The labels: Jeremy Scott, Jean-Charles de Castelbajac and Alexander McQueen

Take a leaf from the children's classic Alice In Wonderland and enter a world of whimsy.

For American designer Jeremy Scott and Moroccan designer Jean-Charles de Castelbajac, the world is as weird as it is wonderful.

The always outrageous Scott drew inspiration from Minnie Mouse and created red swing coats and body-con dresses with cut-outs to resemble her signature polka dots.

Castelbajac, meanwhile, paid tribute to the Muppets and printed Kermit the Frog and pals on knit tops, satin skirts and gloves.

Redefining the concept of faux animal fur, he created a coat out of Kermit plush toys.

At British enfant terrible Alexander McQueen's show, things took a darker turn as models trotted out with their faces painted white and lips enlarged to resemble clowns from every child's worst nightmare.
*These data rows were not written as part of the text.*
-- ==== Sys2Proof/Laws/Values.lean ====
section
/-! SUPPORT. What registers, pairs, flags, pc and SP hold after they are written, and that the model's wrapping of pc
and SP is that of the claims. -/

namespace Sys2Proof.Machine

variable (s : State)

/-! ### Registers -/

@[simp] theorem reg_setReg_same (d : Reg) (v : Byte) : (s.setReg d v).reg d = v := by
  simp [State.reg, State.setReg]

theorem reg_setReg_other {d e : Reg} (h : e ≠ d) (v : Byte) : (s.setReg d v).reg e = s.reg e := by
  have : d.val ≠ e.val := fun eq => h (Fin.ext eq).symm
  simp only [State.reg, State.setReg]
  exact Vector.getElem_set_ne d.isLt e.isLt this

/-- A register reads alike in states with the same register file. -/
theorem reg_congr {s t : State} (h : s.regs = t.regs) (d : Reg) : s.reg d = t.reg d := by
  unfold State.reg; rw [h]

@[simp] theorem reg_setFlag (f : Flag) (b : Bool) (d : Reg) : (s.setFlag f b).reg d = s.reg d := rfl
@[simp] theorem reg_jump (n : Int) (d : Reg) : (s.jump n).reg d = s.reg d := rfl
@[simp] theorem reg_advance (n : Nat) (d : Reg) : (s.advance n).reg d = s.reg d := rfl
@[simp] theorem reg_setSp (n : Int) (d : Reg) : (s.setSp n).reg d = s.reg d := rfl
@[simp] theorem reg_envWrite (l : EnvLoc) (v : Byte) (d : Reg) : (s.envWrite l v).reg d = s.reg d := rfl

/-- Below R31 the register after `d` is the next one. -/
theorem highOf_val {d : Reg} (h : d.val < 31) : (highOf d).val = d.val + 1 := by
  simp only [highOf, regOf]; omega

theorem highOf_ne (d : Reg) : highOf d ≠ d := by
  intro h
  have := congrArg Fin.val h
  simp only [highOf, regOf] at this
  omega

/-- A word is its high byte times 256 and its low byte. -/
theorem append_toNat (a b : Byte) : (a ++ b : Word).toNat = a.toNat * 256 + b.toNat := by
  have := b.isLt
  rw [BitVec.toNat_append, ← Nat.shiftLeft_add_eq_or_of_lt b.isLt, Nat.shiftLeft_eq]

theorem highByte_toNat (v : Word) : (highByte v).toNat = v.toNat / 256 := by
  have := v.isLt
  simp only [highByte, BitVec.toNat_setWidth, BitVec.toNat_ushiftRight, Nat.shiftRight_eq_div_pow]
  omega

theorem lowByte_toNat (v : Word) : (lowByte v).toNat = v.toNat % 256 := by
  simp only [lowByte, BitVec.toNat_setWidth]

theorem high_append_low (v : Word) : (highByte v ++ lowByte v : Word) = v := by
  apply BitVec.eq_of_toNat_eq
  rw [append_toNat, highByte_toNat, lowByte_toNat]
  omega

@[simp] theorem reg_setPair_low (d : Reg) (v : Word) : (s.setPair d v).reg d = lowByte v := by
  simp [State.setPair]

@[simp] theorem reg_setPair_high (d : Reg) (v : Word) : (s.setPair d v).reg (highOf d) = highByte v := by
  simp [State.setPair, reg_setReg_other _ (highOf_ne d)]

theorem reg_setPair_other {d e : Reg} (h : e ≠ d) (h' : e ≠ highOf d) (v : Word) :
    (s.setPair d v).reg e = s.reg e := by
  rw [State.setPair, reg_setReg_other _ h, reg_setReg_other _ h']

@[simp] theorem pair_setPair (d : Reg) (v : Word) : (s.setPair d v).pair d = v := by
  simp [State.pair, high_append_low]

theorem setPair_eq (d : Reg) (v : Word) : s.setPair d v = { s with regs := (s.setPair d v).regs } := rfl

/-! ### Flags -/

@[simp] theorem flagOf_putFlag_same (x : Byte) (f : Flag) (b : Bool) : flagOf (putFlag x f b) f = b := by
  cases f <;> cases b <;> simp [flagOf, putFlag, Flag.bit]

theorem flagOf_putFlag_other (x : Byte) {f g : Flag} (h : g ≠ f) (b : Bool) :
    flagOf (putFlag x f b) g = flagOf x g := by
  cases f <;> cases g <;> first | exact absurd rfl h | (cases b <;> simp [flagOf, putFlag, Flag.bit])

/-- A status byte is its eight flags. -/
theorem sreg_ext {x y : Byte} (h : ∀ f, flagOf x f = flagOf y f) : x = y := by
  apply BitVec.eq_of_getLsbD_eq
  intro i hi
  have := h .c; have := h .z; have := h .n; have := h .v
  have := h .s; have := h .h; have := h .t; have := h .i
  simp only [flagOf, Flag.bit] at *
  interval_cases i <;> assumption

@[simp] theorem flagOf_sregOf_i (i t h s v n z c : Bool) : flagOf (sregOf i t h s v n z c) .i = i := by
  revert i t h s v n z c; decide
@[simp] theorem flagOf_sregOf_t (i t h s v n z c : Bool) : flagOf (sregOf i t h s v n z c) .t = t := by
  revert i t h s v n z c; decide
@[simp] theorem flagOf_sregOf_h (i t h s v n z c : Bool) : flagOf (sregOf i t h s v n z c) .h = h := by
  revert i t h s v n z c; decide
@[simp] theorem flagOf_sregOf_s (i t h s v n z c : Bool) : flagOf (sregOf i t h s v n z c) .s = s := by
  revert i t h s v n z c; decide
@[simp] theorem flagOf_sregOf_v (i t h s v n z c : Bool) : flagOf (sregOf i t h s v n z c) .v = v := by
  revert i t h s v n z c; decide
@[simp] theorem flagOf_sregOf_n (i t h s v n z c : Bool) : flagOf (sregOf i t h s v n z c) .n = n := by
  revert i t h s v n z c; decide
@[simp] theorem flagOf_sregOf_z (i t h s v n z c : Bool) : flagOf (sregOf i t h s v n z c) .z = z := by
  revert i t h s v n z c; decide
@[simp] theorem flagOf_sregOf_c (i t h s v n z c : Bool) : flagOf (sregOf i t h s v n z c) .c = c := by
  revert i t h s v n z c; decide

/-! ### Extension registers -/

theorem getLsbD_ite (p : Prop) [Decidable p] (x : Byte) (k : Nat) :
    (if p then x else 0).getLsbD k = (decide p && x.getLsbD k) := by
  split <;> simp [*]

/-- A device implements bit `k` of an extension register exactly where some address up to `top` has bit `16 + k`. -/
theorem neededBits_getLsbD (top k : Nat) : (neededBits top).getLsbD k = decide (k < 8 ∧ 2 ^ (16 + k) ≤ top) := by
  by_cases h : k < 8
  · simp only [neededBits, List.range, List.range.loop, List.map, List.foldl, BitVec.getLsbD_or, getLsbD_ite]
    interval_cases k <;> simp
  · simp [h, BitVec.getLsbD_of_ge _ k (Nat.not_lt.mp h)]

/-- What a pointer's RAMP register keeps of a byte written to it. -/
@[simp] theorem rampOf_setRamp (p : Ptr) (v : Byte) :
    (s.setRamp p v).rampOf p = v &&& keptBits s.cfg (Ptr.ramp p) := by
  cases p <;> rfl

theorem rampOf_setRamp_other {p q : Ptr} (h : q ≠ p) (v : Byte) : (s.setRamp p v).rampOf q = s.rampOf q := by
  cases p <;> cases q <;> first | rfl | exact absurd rfl h

/-- A pointer's RAMP register written is a change of the three RAMP registers alone. -/
theorem setRamp_only (p : Ptr) (v : Byte) :
    { s.setRamp p v with rampx := s.rampx, rampy := s.rampy, rampz := s.rampz } = s := by
  cases p <;> rfl

/-! ### Program counter and stack pointer -/

/-- The model's wrapping of a word address is the claims' (R24). -/
theorem wrapPc_eq (c : Config) (n : Int) : wrapPc c n = pcAt c n := by
  obtain ⟨m, hm⟩ := Int.eq_ofNat_of_zero_le (Int.emod_nonneg n (b := 2 ^ c.pcBits) (by positivity))
  rw [wrapPc, pcAt]
  push_cast
  rw [hm]
  simp

theorem advance_eq (n : Nat) : s.advance n = { s with pc := s.nextPc n } := by
  simp only [State.advance, State.jump, State.nextPc, wrapPc_eq]

theorem jump_eq (n : Int) : s.jump n = { s with pc := pcAt s.cfg n } := by
  simp only [State.jump, wrapPc_eq]

theorem jumpRel_eq (k : Int) : s.jumpRel k = { s with pc := pcAt s.cfg (s.pc.toNat + 1 + k) } := by
  simp only [State.jumpRel, State.jump, wrapPc_eq]

/-- The model's wrapping of a stack pointer value is the claims' (R35). -/
theorem wrapSp_eq (c : Config) (n : Int) : wrapSp c n = spAt c n := by
  obtain ⟨m, hm⟩ := Int.eq_ofNat_of_zero_le (Int.emod_nonneg n (b := 2 ^ c.spBits) (by positivity))
  rw [wrapSp, spAt]
  push_cast
  rw [hm]
  simp

theorem setSp_eq (n : Int) : s.setSp n = { s with sp := spAt s.cfg n } := by
  simp only [State.setSp, wrapSp_eq]

/-- A word address of at most 22 bits is within PC_BITS. -/
theorem pcAt_lt {c : Config} (h : Config.sound c) (n : Int) : (pcAt c n).toNat < 2 ^ c.pcBits := by
  rw [← wrapPc_eq, wrapPc, BitVec.toNat_ofNat]
  have := Int.emod_lt_of_pos n (b := 2 ^ c.pcBits) (by positivity)
  have := Int.emod_nonneg n (b := 2 ^ c.pcBits) (by positivity)
  push_cast
  rcases h.1 with e | e <;> rw [e] at * <;> omega

theorem spAt_lt (c : Config) (n : Int) : (spAt c n).toNat < 2 ^ c.spBits := by
  rw [← wrapSp_eq, wrapSp, BitVec.toNat_ofNat]
  have low := Int.emod_nonneg n (b := 2 ^ c.spBits) (by positivity)
  have high := Int.emod_lt_of_pos n (b := 2 ^ c.spBits) (by positivity)
  push_cast
  exact lt_of_le_of_lt (Nat.mod_le _ _) (by
    rw [← Int.ofNat_lt, Int.toNat_of_nonneg low]; exact_mod_cast high)

/-- Within its width a stack pointer value is not changed by wrapping. -/
theorem spAt_of_lt {c : Config} {n : Nat} (h : n < 2 ^ c.spBits) : spAt c n = BitVec.ofNat 16 n := by
  rw [spAt, Int.emod_eq_of_lt (by omega) (by exact_mod_cast h)]
  simp

end Sys2Proof.Machine
end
The clothes, too, had a perverse streak. There were tweed suits, nipped-in jackets and full skirts, all signatures of brands like Chanel and Dior but given McQueen's touch of mayhem. The exaggerated or rainbow-speckled houndstooth prints and oversized coiled collars were more parody than mimicry.


The labels: Louis Vuitton, Balmain and Jean Paul Gaultier

What better time than now to return to the 1980s - best known for its fun and frivolous fashion - for some much-needed industry cheer?

Louis Vuitton's creative director Marc Jacobs led the retro revival at his show last Thursday with his leather and lace Material Girl-inspired collection.

Hot pink bras peeked through sheer beige knits. Dress silhouettes echoed the style of 1980s prom dresses in the form of cute satin numbers with mini bubble skirts.

Elaborate, couture-style ruffles, ruching and sequined detailing made a potentially tacky collection tasteful.

Then, of course, there were the shoulders - big, bold and square.

The exaggerated shoulders look were also reprised by Jean Paul Gaultier and Balmain.

Gaultier put the block shape on body-con dresses and handsome suits.

Balmain's collection, meanwhile, had a disco diva groove with its heavily sequined sheath dresses with ruffled collars and hems.


The labels: Valentino, Miu Miu, Dior, Christian Lacroix and Chanel

Animal activists would have bayed for blood looking at the luxe coats on the Paris catwalks, such as Valentino's fox fur-trimmed hemlines and turquoise feathered coat.

At Dior, the fur of choice - astrakhan, the fleece of prized Karukal sheep - went on hats and hems.

The trend-setting Miuccia Prada even put fur on heels and scarf edges at Miu Miu.

However, there were more animal-friendly frills found elsewhere - chiffon camellias and French maid ruffles at Chanel, faux floral stoles at Lacroix and bunny ear-like headbands at Louis Vuitton.